Vilar e sua equipe em Avignon

O pôster de 1947 não apresenta ilustrações, mas anuncia as três criações dramáticas associadas à exposição. São oferecidos uma encenação da tragédia Richard II por Shakespeare, ainda pouco conhecido na França; e as de duas peças francesas, uma de Paul Claudel, que acaba de ser eleito para a Académie Française (A história de Tobias e Sarah, 1942) o outro do jovem Maurice Clavel (Os terraços de Midi) Homem do teatro no início de carreira, conhecido por sua direção e seus papéis em Trovoada por Strindberg (1943) e Assassinato na catedral de TS Eliot (1945), Jean Vilar é o responsável pela direção artística de três criações dramáticas que apresenta no Palais des Papes, sem enfeites, sobre cavaletes montados com a ajuda do regimento de 7º quartel genial em Avignon.

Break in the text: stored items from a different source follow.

-- ==== Sys2Proof/Tests/Slice0.lean ====
section
/-! SUPPORT. Tests. Expected results are the vectors of spec/95_test_vectors.md, named by their row (C8, D9, E8, M10, …),
or are read off the encodings of spec/opcode_table.json; and for each statement with hypotheses, a witness that meets
them. -/

namespace Sys2Proof.Machine.Tests

/-! ## Helpers -/

/-- What `f` sees of the next state, if there is one. -/
def after {α : Type} (o : Host.Outcome State Fault Refusal) (f : State → α) : Option α :=
  match o with
  | .next t => some (f t)
  | .fault _ => none
  | .refused _ => none

/-- An idle instance with capacities of 16 (the start state of 95_test_vectors.md). -/
def idle : State := State.resetOf 16 16

/-- The latch of a command. -/
def latch (op : Word) (n lim : Nat) : Pend := { op := op, n := BitVec.ofNat 32 n, lim := BitVec.ofNat 32 lim }

/-- The command `op` in flight on the input `src` with the limit `lim`, on capacities `cap`, the engine to move;
`OUT_BUF[0 .. 4)` holds AA, BB, CC, DD as in vector E13. -/
def flight (cap : Nat) (op : Word) (src : List Byte) (lim : Nat) : State :=
  { State.resetOf cap cap with
    busy := true
    inLen := BitVec.ofNat 32 src.length
    outLimit := BitVec.ofNat 32 lim
    inBuf := Cells.writeList [] 0 src
    outBuf := [(0, 0xAA), (1, 0xBB), (2, 0xCC), (3, 0xDD)]
    pend := some (latch op src.length lim)
    sched := [.engine] }

/-- A decoder open in state `d` on the input `src`, at its first byte. -/
def decoding (d : DState) (src : List Byte) : State :=
  (flight 16 2 src 16).setWork (.decoder { st := d, i := 0, out := [] })

/-- A host program on an idle instance. -/
def hosted (prog : List Line) : State := { idle with host := { prog := prog, line := 0, vars := [(7, 0x22)] } }

/-- What a completion shows: STATUS, OUT_LEN and OUT_BUF. -/
def shown (t : State) : Word × Word × Memory := (t.statusWord, t.outLen, t.outBuf)

/-! ## WellFormed: each check refuses an ill-formed term -/

theorem test_illegalCmd_is_not_compress : (Instr.illegalCmd 0x00000001#32).wellFormed = false := by decide
theorem test_illegalCmd_is_not_decompress : (Instr.illegalCmd 0x00000002#32).wellFormed = false := by decide
theorem test_illegalCmd_zero_wellFormed : (Instr.illegalCmd 0x00000000#32).wellFormed = true := by decide

/-! ## Decoding: words written out from the table's "encoding" column -/

theorem test_decode_compress :
    decodeTableWord 32 0b00000000000000000000000000000001 = some .compress := by decide
theorem test_decode_decompress :
    decodeTableWord 32 0b00000000000000000000000000000010 = some .decompress := by decide
/-- vector E4: bits 31:8 are not zero -/
theorem test_decode_illegal :
    decodeTableWord 32 0b00000000000000000000000100000001 = some (.illegalCmd 0x00000101#32) := by decide
/-- 30_encoding.md R84: 0x83 is the marker of length 3 -/
theorem test_decode_marker : decodeTableWord 8 0b10000011 = some (.marker 3#7) := by decide
theorem test_decode_literal : decodeTableWord 8 0b00000101 = some (.literal 5#7) := by decide
/-- vector D5: 0x85 after a marker is the Value 5, bit 7 stripped -/
theorem test_decode_repeatValue :
    decode (.stream (.pendingValue 2#7)) (.stream8 0b10000101#8) = .ok (.repeatValue 1#1 5#7) := by rfl
/-- the same byte in Idle is a marker -/
theorem test_decode_context : decode (.stream .idle) (.stream8 0b10000101#8) = .ok (.marker 5#7) := by rfl
theorem test_decode_rejects_length : decodeTableWord 16 0 = none := by decide

/-! ## The instructions -/

/-- vector C8: a run of 128 is a chunk of 127 and a literal; OUT_BUF from 3 on is left over -/
theorem test_compress_C8 :
    after (exec .compress (flight 200 1 (List.replicate 128 5) 200)) shown =
      some (0x2#32, 3#32, [(0, 0xFF), (1, 0x05), (2, 0x05), (3, 0xDD)]) := by decide +kernel
/-- vector C20: BufferTooSmall, OUT_BUF unchanged -/
theorem test_compress_C20 :
    after (exec .compress (flight 16 1 [3, 3, 3] 1)) shown =
      some (0x22#32, 0#32, [(0, 0xAA), (1, 0xBB), (2, 0xCC), (3, 0xDD)]) := by decide
/-- vector D9: 0x80 first as a value, then as a marker of count 0 -/
theorem test_decompress_D9 :
    after (exec .decompress (flight 16 2 [0x85, 0x80, 0x80, 0x01] 16)) shown =
      some (0x2#32, 5#32, [(0, 0), (1, 0), (2, 0), (3, 0), (4, 0)]) := by decide
/-- vector D16: Malformed beats BufferTooSmall -/
theorem test_decompress_D16 :
    after (exec .decompress (flight 16 2 [0xFF, 0x01, 0x90] 10)) shown =
      some (0x12#32, 0#32, [(0, 0xAA), (1, 0xBB), (2, 0xCC), (3, 0xDD)]) := by decide
/-- vector E8: IllegalCommand beats BadLength -/
theorem test_illegal_E8 :
    after (step { flight 16 7 [] 16 with inLen := 17, pend := some (latch 7 17 16) }) shown =
      some (0x32#32, 0#32, [(0, 0xAA), (1, 0xBB), (2, 0xCC), (3, 0xDD)]) := by decide
/-- vector E6: BadLength -/
theorem test_badLength_E6 :
    after (step { flight 16 2 [] 16 with inLen := 17, pend := some (latch 2 17 16) }) State.statusWord =
      some 0x42#32 := by decide
/-- 42_decompress.md R172's example -/
theorem test_marker :
    after (step (decoding .idle [0x83])) State.work =
      some (.decoder { st := .pendingValue 3, i := 1, out := [] }) := by decide
/-- 42_decompress.md R173's example -/
theorem test_literal :
    after (step (decoding .idle [0x05])) State.work =
      some (.decoder { st := .idle, i := 1, out := [0x05] }) := by decide
/-- 42_decompress.md R174's examples -/
theorem test_repeatValue :
    after (step (decoding (.pendingValue 2) [0x85])) State.work =
      some (.decoder { st := .idle, i := 1, out := [0x05, 0x05] }) := by decide
theorem test_repeatValue_none :
    after (step (decoding (.pendingValue 0) [0x11])) State.work =
      some (.decoder { st := .idle, i := 1, out := [] }) := by decide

Como mostra a fotografia de Agnès Varda, Jean Vilar (ao centro) também cultiva em sua aparência e maneira de ser, uma simplicidade e acessibilidade simbolizadas por seu eterno chapéu de palha, cachimbo e alpercatas. Entre os colaboradores privilegiados de Vilar está Léon Gischia (à direita). Ele é um pintor, que se abstraiu durante a guerra, quando fez amizade com Vilar, que lhe pediu para fazer os figurinos e cenários de suas produções para Avignon. Contrastando com a escuridão da noite e a austeridade do Palais des Papes, os trajes criados por Gischia estão cheios de cores vivas. Eles contribuem para a glória de Gérard Philipe (à esquerda), outro colaborador decisivo de Vilar: estrela de teatro e cinema (revelado em O diabo no corpo por Claude Autant-Lara em 1947), um ícone popular, ele se juntou a Vilar em 1951 para encarnar Le Cid e o Príncipe de Hombourg de forma brilhante. Até sua morte repentina em 1959, ele era regularmente o destaque das produções de Avignon.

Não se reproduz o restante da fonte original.